### Your objective
Once the line containing "abbrev HoldShape (s" has been copied, stop; copy every line before it exactly, beginning with the first line of the material below.

### Raw data
-- ==== Sys2Proof/Safety.lean ====
section
/-! DEFINITION. What counts as a safe state and a safe run: the invariants of the reachable state (10_state.md section 9), the events the
spec admits (40_edge_dispatch.md R127), and the environment assumption of R128. -/

namespace Sys2Proof.Machine

/-- At most one deadline is armed (10_state.md R43). -/
abbrev AtMostOneArmed (s : State) : Prop :=
  (s.dlRead ≠ none → s.dlWrite = none ∧ s.dlInhibit = none) ∧
  (s.dlWrite ≠ none → s.dlRead = none ∧ s.dlInhibit = none) ∧
  (s.dlInhibit ≠ none → s.dlRead = none ∧ s.dlWrite = none)

/-- 10_state.md R44. -/
abbrev ReadModeRest (s : State) : Prop :=
  s.mode = .read → s.wrPos = 0#4 ∧ s.dlWrite = none ∧ s.dlInhibit = none ∧ s.sclDir = .input ∧ s.sdaDir = .input ∧
    s.irqEn = true ∧ s.wrStatus ≠ .active

/-- 10_state.md R45. -/
abbrev ReadDeadlineGuardsFrame (s : State) : Prop :=
  s.mode = .read → (s.dlRead ≠ none ↔ s.rdPos ≠ 0#4)

/-- 10_state.md R46. -/
abbrev WriteModeRest (s : State) : Prop :=
  s.mode = .write → s.rdPos = 0#4 ∧ s.rdAcc = 0x00#8 ∧ s.dlRead = none ∧ s.wrStatus = .active ∧ s.lock = false

/-- The inhibition hold: Write mode at slot Start (10_state.md R26). -/
abbrev InHold (s : State) : Prop := s.mode = .write ∧ s.wrPos = 0#4

/-- 10_state.md R47. -/
abbrev HoldShape (s : State) : Prop :=
  InHold s → s.irqEn = false ∧ s.sclDir = .output ∧ s.sclOut = false ∧ s.sdaDir = .output ∧ s.sdaOut = true ∧
    s.dlInhibit ≠ none ∧ s.dlWrite = none

/-- 10_state.md R48. -/
abbrev ClockedWriteShape (s : State) : Prop :=
  s.mode = .write ∧ s.wrPos ≠ 0#4 → s.irqEn = true ∧ s.sclDir = .input ∧ s.dlWrite ≠ none ∧ s.dlInhibit = none ∧
    (s.sdaDir = .output ↔ s.wrPos.toNat ≤ 10)

/-- The positions never leave their frames (10_state.md R27). -/
abbrev PositionsInFrame (s : State) : Prop := s.rdPos.toNat ≤ 10 ∧ s.wrPos.toNat ≤ 11

/-- `lock = 1` if and only if a finished write waits to be collected (44_host_boundary.md R230, corner case (a)). -/
abbrev LockMeansFinished (s : State) : Prop :=
  s.lock = true ↔ (s.wrStatus = .success ∨ s.wrStatus = .failure)

/-- `rd_acc` is 0 at the Start slot (41_read_frame.md R141, corner case). -/
abbrev AccClearAtStart (s : State) : Prop := s.mode = .read → s.rdPos = 0#4 → s.rdAcc = 0x00#8

/-- An armed counter is at most its start value (10_state.md R20). -/
abbrev CountersBounded (s : State) : Prop :=
  (∀ n, s.dlRead = some n → n ≤ s.par.tReadBit) ∧
  (∀ n, s.dlWrite = some n → n ≤ if s.wrPos = 1#4 then s.par.tWriteFirst else s.par.tWriteBit) ∧
  (∀ n, s.dlInhibit = some n → n ≤ s.par.tInhibit)

/-- `resend_cnt` stays within 0 to RESEND_MAX, and at 0 where there is no bound (10_state.md R20, R36). -/
abbrev ResendBounded (s : State) : Prop :=
  (s.par.resendMax = none → s.resendCnt = 0) ∧ ∀ m, s.par.resendMax = some m → s.resendCnt ≤ m

/-- The Byte Queue stays within a finite QUEUE_CAP (44_host_boundary.md R237). -/
abbrev QueueBounded (s : State) : Prop := ∀ c, s.par.queueCap = some c → s.queue.length ≤ c

/-- The invariant of the reachable state (10_state.md R43 to R48 and the facts its rules rest on). -/
structure Inv (s : State) : Prop where
  oneArmed : AtMostOneArmed s
  readRest : ReadModeRest s
  readGuard : ReadDeadlineGuardsFrame s
  writeRest : WriteModeRest s
  hold : HoldShape s
  clocked : ClockedWriteShape s
  positions : PositionsInFrame s
  lockStatus : LockMeansFinished s
  accClear : AccClearAtStart s
  counters : CountersBounded s
  resend : ResendBounded s
  queue : QueueBounded s

/-- Between ticks no armed deadline is at 0: a deadline at 0 has fired (40_edge_dispatch.md R126, corner cases (a) and (b)). -/
abbrev DeadlinesPending (s : State) : Prop := s.dlRead ≠ some 0 ∧ s.dlWrite ≠ some 0 ∧ s.dlInhibit ≠ some 0

/-- The idle state (00_scope.md R19): Read mode at Start, no deadline armed, both lines input. -/
abbrev Idle (s : State) : Prop :=
  s.mode = .read ∧ s.rdPos = 0#4 ∧ s.dlRead = none ∧ s.dlWrite = none ∧ s.dlInhibit = none ∧ s.sclDir = .input ∧ s.sdaDir = .input

/-- The events the spec admits in a state (R127, U13): an edge while the interrupt is enabled, a deadline while it is armed, and every
tick, reset and host command; no event has one of the reserved kinds (30_encoding.md R101). -/
def admitted (e : Event) (s : State) : Bool :=
  match e.kind.toNat with
  | 0 => s.irqEn
  | 1 => s.dlRead.isSome
  | 2 => s.dlWrite.isSome
  | 3 => s.dlInhibit.isSome
  | k => k ≤ 11

/-- The outcome is a next state: no fault and no refusal. -/
def completes (o : Out) : Prop := ∃ t, o = .next t

/-- ENVIRONMENT ASSUMPTION (R128), never assumed by the machine: two falling edges of the device's clock are at least `gap` ticks apart.
`since` counts the ticks since the last falling edge, `prev` is the level before. -/
def fallsSpaced (gap : Nat) : Option Nat → Level → List Level → Bool
  | _, _, [] => true
  | since, prev, now :: rest =>
    if fallingEdge prev now then
      (match since with
        | none => true
        | some k => decide (gap ≤ k)) && fallsSpaced gap (some 1) now rest
    else fallsSpaced gap (since.map (· + 1)) now rest

/-- A device clock, tick by tick from an idle bus, that keeps `MIN_BIT_PERIOD` (R128). -/
def deviceClockOk (p : Params) (levels : List Level) : Bool := fallsSpaced p.minBitPeriod none true levels

end Sys2Proof.Machine
end

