/-- A waiting `writeBlocking` returns in the tick in which its write ends (44_host_boundary.md R231, 60_exceptions.md R275): `Success` on an
acknowledge, `WriteFailure` on a missing one and on a write deadline. How the call meets the ticks is the model's choice (log entry 15). -/
def Obligations.BlockingWriteEndsWithItsWrite : Prop :=
  ∀ (s : State) (x : Sample) (xs : List Sample) (n : Nat), Inv s → s.mode = .write → x.reset = false →
    (s.wrPos = 11#4 → EdgeSeen s x.scl → ∃ t, t.mode = .read ∧ t.lock = false ∧ t.wrStatus = .inactive ∧
      waitWrite (n + 1) (x :: xs) s = .returned (if x.sda then .writeFailure else .success) t) ∧
    (¬EdgeSeen s x.scl → (s.dlWrite = some 0 ∨ s.dlWrite = some 1) → ∃ t, t.mode = .read ∧ t.lock = false ∧
      t.wrStatus = .inactive ∧ waitWrite (n + 1) (x :: xs) s = .returned .writeFailure t)

/-- A `RESET` while `writeBlocking` waits drops the write without DONE and releases nobody: on a bus that then stays quiet the call ends in its
own `Timeout`, the lock not given (70_reset_and_hazards.md R302). Stated from every state, for a `RESET` in a tick of the wait and for one in
the call's first tick. How the call meets the ticks is the model's choice (log entry 15). -/
def Obligations.ResetLeavesAWaitingHostToItsTimeout : Prop :=
  ∀ (s : State) (x : Sample) (xs : List Sample) (n : Nat), x.reset = true → n ≤ xs.length →
    (∀ y ∈ xs, y.scl = true ∧ y.reset = false) →
    ∃ t, waitWrite (n + 1) (x :: xs) s = .returned .timeout t ∧
      (n = s.par.tBlockWrite → ∀ b, writeBlocking b (x :: xs) s = .returned .timeout t) ∧
      t.mode = .read ∧ t.lock = false ∧ t.wrStatus = .inactive ∧
      t.outs = s.outs ++ List.replicate n (.result .blocked) ++ [.err .timeout .read 0#4]

/-- The host's calls return in bounded time (60_exceptions.md R271: callers "never observe an unbounded hang"): `writeBlocking` within its first
tick and T_BLOCK_WRITE more, `read` within T_BLOCK_READ ticks, whatever the device does and however often or long `reset` is asserted; the
block is then in a state of the invariant. How the calls meet the ticks is the model's choice (log entry 15). -/
def Obligations.BlockingCallsReturnInBoundedTime : Prop :=
  ∀ (s : State) (xs : List Sample), Inv s →
    (∀ b, s.par.tBlockWrite < xs.length → ∃ r t, writeBlocking b xs s = .returned r t ∧ Inv t) ∧
    (s.par.tBlockRead ≤ xs.length → ∃ r t, readBlocking xs s = .returned r t ∧ Inv t)

/-! ### The tick -/

/-- A tick without an enabled falling edge, without a deadline that comes due and without a host command counts and samples, and does nothing
else (40_edge_dispatch.md R120, R122, R126): an edge while `irq_en = 0` leaves no trace but `scl_prev`. -/
def Obligations.QuietTickOnlyCounts : Prop :=
  ∀ (s : State) (c d : Level), s.portReset = false → s.portHost = none → ¬EdgeSeen s c →
    s.dlRead ≠ some 0 → s.dlRead ≠ some 1 → s.dlWrite ≠ some 0 → s.dlWrite ≠ some 1 →
    s.dlInhibit ≠ some 0 → s.dlInhibit ≠ some 1 →
    exec (.tick c d) s = .next (sampled s c)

### Solution for this task
-- ==== Sys2Proof/Safety.lean ====
section
/-! DEFINITION. What counts as a safe state and a safe run: the invariants of the reachable state (10_state.md section 9), the events the
spec admits (40_edge_dispatch.md R127), and the environment assumption of R128. -/

namespace Sys2Proof.Machine

/-- At most one deadline is armed (10_state.md R43). -/
abbrev AtMostOneArmed (s : State) : Prop :=
  (s.dlRead ≠ none → s.dlWrite = none ∧ s.dlInhibit = none) ∧
  (s.dlWrite ≠ none → s.dlRead = none ∧ s.dlInhibit = none) ∧
  (s.dlInhibit ≠ none → s.dlRead = none ∧ s.dlWrite = none)

/-- 10_state.md R44. -/
abbrev ReadModeRest (s : State) : Prop :=
  s.mode = .read → s.wrPos = 0#4 ∧ s.dlWrite = none ∧ s.dlInhibit = none ∧ s.sclDir = .input ∧ s.sdaDir = .input ∧
    s.irqEn = true ∧ s.wrStatus ≠ .active

/-- 10_state.md R45. -/
abbrev ReadDeadlineGuardsFrame (s : State) : Prop :=
  s.mode = .read → (s.dlRead ≠ none ↔ s.rdPos ≠ 0#4)

/-- 10_state.md R46. -/
abbrev WriteModeRest (s : State) : Prop :=
  s.mode = .write → s.rdPos = 0#4 ∧ s.rdAcc = 0x00#8 ∧ s.dlRead = none ∧ s.wrStatus = .active ∧ s.lock = false

/-- The inhibition hold: Write mode at slot Start (10_state.md R26). -/
abbrev InHold (s : State) : Prop := s.mode = .write ∧ s.wrPos = 0#4

/-- 10_state.md R47. -/
abbrev HoldShape (s : State) : Prop :=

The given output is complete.